WORK INSTRUCTIONS: Once you find the line containing "and what it" in the data below, copy it and each following line exactly, up to and including the line containing "o).ledger = s.ledger := rfl", and nothing else.

Items listed in a dataset

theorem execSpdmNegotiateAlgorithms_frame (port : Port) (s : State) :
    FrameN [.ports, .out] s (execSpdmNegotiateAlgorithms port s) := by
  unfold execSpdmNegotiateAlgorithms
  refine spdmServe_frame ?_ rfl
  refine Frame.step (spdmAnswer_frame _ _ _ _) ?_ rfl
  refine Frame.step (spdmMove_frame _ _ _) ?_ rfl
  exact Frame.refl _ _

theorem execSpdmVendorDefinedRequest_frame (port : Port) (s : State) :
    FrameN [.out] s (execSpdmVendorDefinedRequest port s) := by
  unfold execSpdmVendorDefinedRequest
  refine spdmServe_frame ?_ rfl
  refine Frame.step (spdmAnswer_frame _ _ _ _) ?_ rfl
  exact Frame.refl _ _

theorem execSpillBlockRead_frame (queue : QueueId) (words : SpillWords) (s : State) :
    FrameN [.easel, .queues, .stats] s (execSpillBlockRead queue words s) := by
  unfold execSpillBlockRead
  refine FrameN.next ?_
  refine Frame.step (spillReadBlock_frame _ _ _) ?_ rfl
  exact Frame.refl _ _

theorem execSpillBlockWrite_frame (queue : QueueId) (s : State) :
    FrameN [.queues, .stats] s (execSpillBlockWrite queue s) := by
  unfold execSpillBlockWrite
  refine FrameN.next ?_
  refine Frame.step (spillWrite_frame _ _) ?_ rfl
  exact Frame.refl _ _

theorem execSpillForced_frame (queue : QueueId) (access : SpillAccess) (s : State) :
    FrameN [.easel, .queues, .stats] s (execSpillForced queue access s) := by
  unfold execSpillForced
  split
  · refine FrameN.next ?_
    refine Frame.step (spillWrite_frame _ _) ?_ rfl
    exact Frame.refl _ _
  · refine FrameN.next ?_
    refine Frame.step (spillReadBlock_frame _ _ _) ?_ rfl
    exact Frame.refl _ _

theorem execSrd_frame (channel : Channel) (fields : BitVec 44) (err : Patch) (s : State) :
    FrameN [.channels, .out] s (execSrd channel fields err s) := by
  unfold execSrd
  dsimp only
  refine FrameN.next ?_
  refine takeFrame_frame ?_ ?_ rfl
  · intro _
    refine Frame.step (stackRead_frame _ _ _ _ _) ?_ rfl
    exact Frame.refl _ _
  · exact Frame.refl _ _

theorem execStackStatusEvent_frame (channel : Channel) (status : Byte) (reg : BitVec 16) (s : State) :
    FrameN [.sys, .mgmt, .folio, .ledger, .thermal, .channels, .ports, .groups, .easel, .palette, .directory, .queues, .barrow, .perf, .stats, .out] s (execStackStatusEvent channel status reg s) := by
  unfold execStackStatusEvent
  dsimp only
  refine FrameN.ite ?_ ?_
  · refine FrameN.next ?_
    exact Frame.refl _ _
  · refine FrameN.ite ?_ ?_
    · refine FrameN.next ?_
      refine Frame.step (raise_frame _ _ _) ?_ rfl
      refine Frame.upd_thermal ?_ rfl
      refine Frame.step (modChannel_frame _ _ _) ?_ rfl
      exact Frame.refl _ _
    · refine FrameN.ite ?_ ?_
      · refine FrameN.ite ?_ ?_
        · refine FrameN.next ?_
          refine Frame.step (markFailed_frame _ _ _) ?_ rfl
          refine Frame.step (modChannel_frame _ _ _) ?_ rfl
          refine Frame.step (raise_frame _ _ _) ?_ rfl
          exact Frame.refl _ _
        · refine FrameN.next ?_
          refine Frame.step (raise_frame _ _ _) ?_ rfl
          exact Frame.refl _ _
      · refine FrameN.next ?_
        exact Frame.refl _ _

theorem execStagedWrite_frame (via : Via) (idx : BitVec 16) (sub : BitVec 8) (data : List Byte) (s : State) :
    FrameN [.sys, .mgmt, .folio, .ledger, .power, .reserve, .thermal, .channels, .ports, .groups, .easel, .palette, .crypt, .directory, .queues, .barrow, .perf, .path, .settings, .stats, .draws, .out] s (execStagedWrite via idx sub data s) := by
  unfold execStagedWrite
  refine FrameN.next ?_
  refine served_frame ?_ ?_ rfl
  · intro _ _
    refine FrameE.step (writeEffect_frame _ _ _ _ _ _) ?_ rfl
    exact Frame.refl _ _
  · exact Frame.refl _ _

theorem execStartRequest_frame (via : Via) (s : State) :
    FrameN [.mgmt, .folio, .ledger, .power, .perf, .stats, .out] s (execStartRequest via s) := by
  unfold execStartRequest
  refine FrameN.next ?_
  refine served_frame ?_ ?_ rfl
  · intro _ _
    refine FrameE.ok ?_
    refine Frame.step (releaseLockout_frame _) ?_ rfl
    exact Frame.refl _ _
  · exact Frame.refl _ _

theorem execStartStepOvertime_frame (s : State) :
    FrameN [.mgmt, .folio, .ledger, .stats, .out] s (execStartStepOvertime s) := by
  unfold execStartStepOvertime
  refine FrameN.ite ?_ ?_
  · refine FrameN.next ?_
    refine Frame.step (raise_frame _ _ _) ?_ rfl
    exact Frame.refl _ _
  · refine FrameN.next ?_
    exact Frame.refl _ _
---
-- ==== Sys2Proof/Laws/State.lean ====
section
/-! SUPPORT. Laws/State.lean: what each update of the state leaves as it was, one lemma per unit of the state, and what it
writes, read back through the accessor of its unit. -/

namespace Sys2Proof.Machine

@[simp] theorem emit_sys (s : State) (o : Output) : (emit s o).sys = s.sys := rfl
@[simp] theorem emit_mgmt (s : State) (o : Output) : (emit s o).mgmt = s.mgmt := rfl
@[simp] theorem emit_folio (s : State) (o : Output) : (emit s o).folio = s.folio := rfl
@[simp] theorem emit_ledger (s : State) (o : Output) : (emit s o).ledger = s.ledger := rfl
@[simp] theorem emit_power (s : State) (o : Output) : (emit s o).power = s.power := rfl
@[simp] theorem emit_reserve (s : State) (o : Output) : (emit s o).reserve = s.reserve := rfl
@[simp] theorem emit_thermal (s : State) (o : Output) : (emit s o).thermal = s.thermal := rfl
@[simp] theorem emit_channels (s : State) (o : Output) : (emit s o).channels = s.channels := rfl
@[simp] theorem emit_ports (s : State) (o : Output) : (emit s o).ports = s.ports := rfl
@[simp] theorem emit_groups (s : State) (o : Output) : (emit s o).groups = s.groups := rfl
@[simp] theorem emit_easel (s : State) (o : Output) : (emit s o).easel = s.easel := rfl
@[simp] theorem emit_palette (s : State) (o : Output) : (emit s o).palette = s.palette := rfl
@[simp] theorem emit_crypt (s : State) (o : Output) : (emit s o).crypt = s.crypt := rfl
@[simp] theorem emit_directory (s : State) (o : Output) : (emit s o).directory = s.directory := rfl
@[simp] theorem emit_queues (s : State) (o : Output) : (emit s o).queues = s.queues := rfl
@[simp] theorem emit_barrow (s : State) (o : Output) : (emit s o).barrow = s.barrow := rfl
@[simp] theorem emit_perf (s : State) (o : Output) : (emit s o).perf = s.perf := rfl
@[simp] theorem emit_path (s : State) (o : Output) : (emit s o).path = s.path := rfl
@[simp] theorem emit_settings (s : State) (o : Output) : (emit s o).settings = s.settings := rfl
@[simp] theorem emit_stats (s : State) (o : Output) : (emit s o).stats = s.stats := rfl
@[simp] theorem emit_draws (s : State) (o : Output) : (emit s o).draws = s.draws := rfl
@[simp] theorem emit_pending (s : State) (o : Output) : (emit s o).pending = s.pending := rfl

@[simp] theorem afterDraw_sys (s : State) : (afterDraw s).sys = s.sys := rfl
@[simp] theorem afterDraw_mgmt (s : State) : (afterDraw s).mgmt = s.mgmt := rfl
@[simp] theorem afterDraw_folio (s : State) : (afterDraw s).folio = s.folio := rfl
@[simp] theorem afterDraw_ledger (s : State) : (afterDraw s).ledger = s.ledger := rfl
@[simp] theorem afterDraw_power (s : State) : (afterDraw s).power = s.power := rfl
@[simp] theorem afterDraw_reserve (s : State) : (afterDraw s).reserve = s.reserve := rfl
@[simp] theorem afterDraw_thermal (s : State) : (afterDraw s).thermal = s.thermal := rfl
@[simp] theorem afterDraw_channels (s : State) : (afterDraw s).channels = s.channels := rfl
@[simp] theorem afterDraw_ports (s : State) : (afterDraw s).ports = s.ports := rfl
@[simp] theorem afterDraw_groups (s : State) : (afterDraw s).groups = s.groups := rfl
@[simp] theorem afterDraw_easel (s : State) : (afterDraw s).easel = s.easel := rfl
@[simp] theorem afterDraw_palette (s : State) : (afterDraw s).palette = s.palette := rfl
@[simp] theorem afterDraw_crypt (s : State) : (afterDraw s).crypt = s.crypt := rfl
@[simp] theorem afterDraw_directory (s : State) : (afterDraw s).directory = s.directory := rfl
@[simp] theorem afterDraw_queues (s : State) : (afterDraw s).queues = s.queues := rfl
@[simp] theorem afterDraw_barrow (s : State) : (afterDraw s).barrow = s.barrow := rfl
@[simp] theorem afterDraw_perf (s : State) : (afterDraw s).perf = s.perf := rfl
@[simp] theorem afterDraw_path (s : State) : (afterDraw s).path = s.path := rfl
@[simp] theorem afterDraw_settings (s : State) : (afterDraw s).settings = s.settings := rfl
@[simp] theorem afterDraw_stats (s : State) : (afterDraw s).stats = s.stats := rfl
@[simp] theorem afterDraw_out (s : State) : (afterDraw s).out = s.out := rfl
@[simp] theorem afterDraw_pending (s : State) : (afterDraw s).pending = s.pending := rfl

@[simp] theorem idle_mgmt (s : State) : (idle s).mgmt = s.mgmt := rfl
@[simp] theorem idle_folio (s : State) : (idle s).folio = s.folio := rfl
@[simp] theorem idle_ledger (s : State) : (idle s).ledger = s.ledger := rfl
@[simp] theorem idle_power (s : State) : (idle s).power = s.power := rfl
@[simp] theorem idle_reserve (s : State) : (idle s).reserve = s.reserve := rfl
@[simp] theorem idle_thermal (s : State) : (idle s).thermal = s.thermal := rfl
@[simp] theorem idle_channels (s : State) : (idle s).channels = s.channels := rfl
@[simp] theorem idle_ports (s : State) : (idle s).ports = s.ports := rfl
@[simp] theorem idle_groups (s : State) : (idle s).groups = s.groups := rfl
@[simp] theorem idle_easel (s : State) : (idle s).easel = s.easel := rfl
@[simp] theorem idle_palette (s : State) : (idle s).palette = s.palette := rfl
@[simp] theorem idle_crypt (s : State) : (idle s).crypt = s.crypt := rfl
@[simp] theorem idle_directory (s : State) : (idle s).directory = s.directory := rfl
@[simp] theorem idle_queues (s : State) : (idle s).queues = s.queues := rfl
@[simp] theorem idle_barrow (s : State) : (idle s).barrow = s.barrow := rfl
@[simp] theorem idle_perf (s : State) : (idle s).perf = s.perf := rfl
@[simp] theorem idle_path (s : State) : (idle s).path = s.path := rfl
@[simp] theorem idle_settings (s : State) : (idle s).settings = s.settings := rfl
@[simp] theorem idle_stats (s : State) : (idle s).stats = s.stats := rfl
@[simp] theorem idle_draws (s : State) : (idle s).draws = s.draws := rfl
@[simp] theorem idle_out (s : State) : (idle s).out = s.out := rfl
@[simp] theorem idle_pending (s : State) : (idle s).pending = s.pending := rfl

OUTPUT OF THE EXERCISE:
/-! SUPPORT. Laws/State.lean: what each update of the state leaves as it was, one lemma per unit of the state, and what it
writes, read back through the accessor of its unit. -/

namespace Sys2Proof.Machine

@[simp] theorem emit_sys (s : State) (o : Output) : (emit s o).sys = s.sys := rfl
@[simp] theorem emit_mgmt (s : State) (o : Output) : (emit s o).mgmt = s.mgmt := rfl
@[simp] theorem emit_folio (s : State) (o : Output) : (emit s o).folio = s.folio := rfl
@[simp] theorem emit_ledger (s : State) (o : Output) : (emit s o).ledger = s.ledger := rfl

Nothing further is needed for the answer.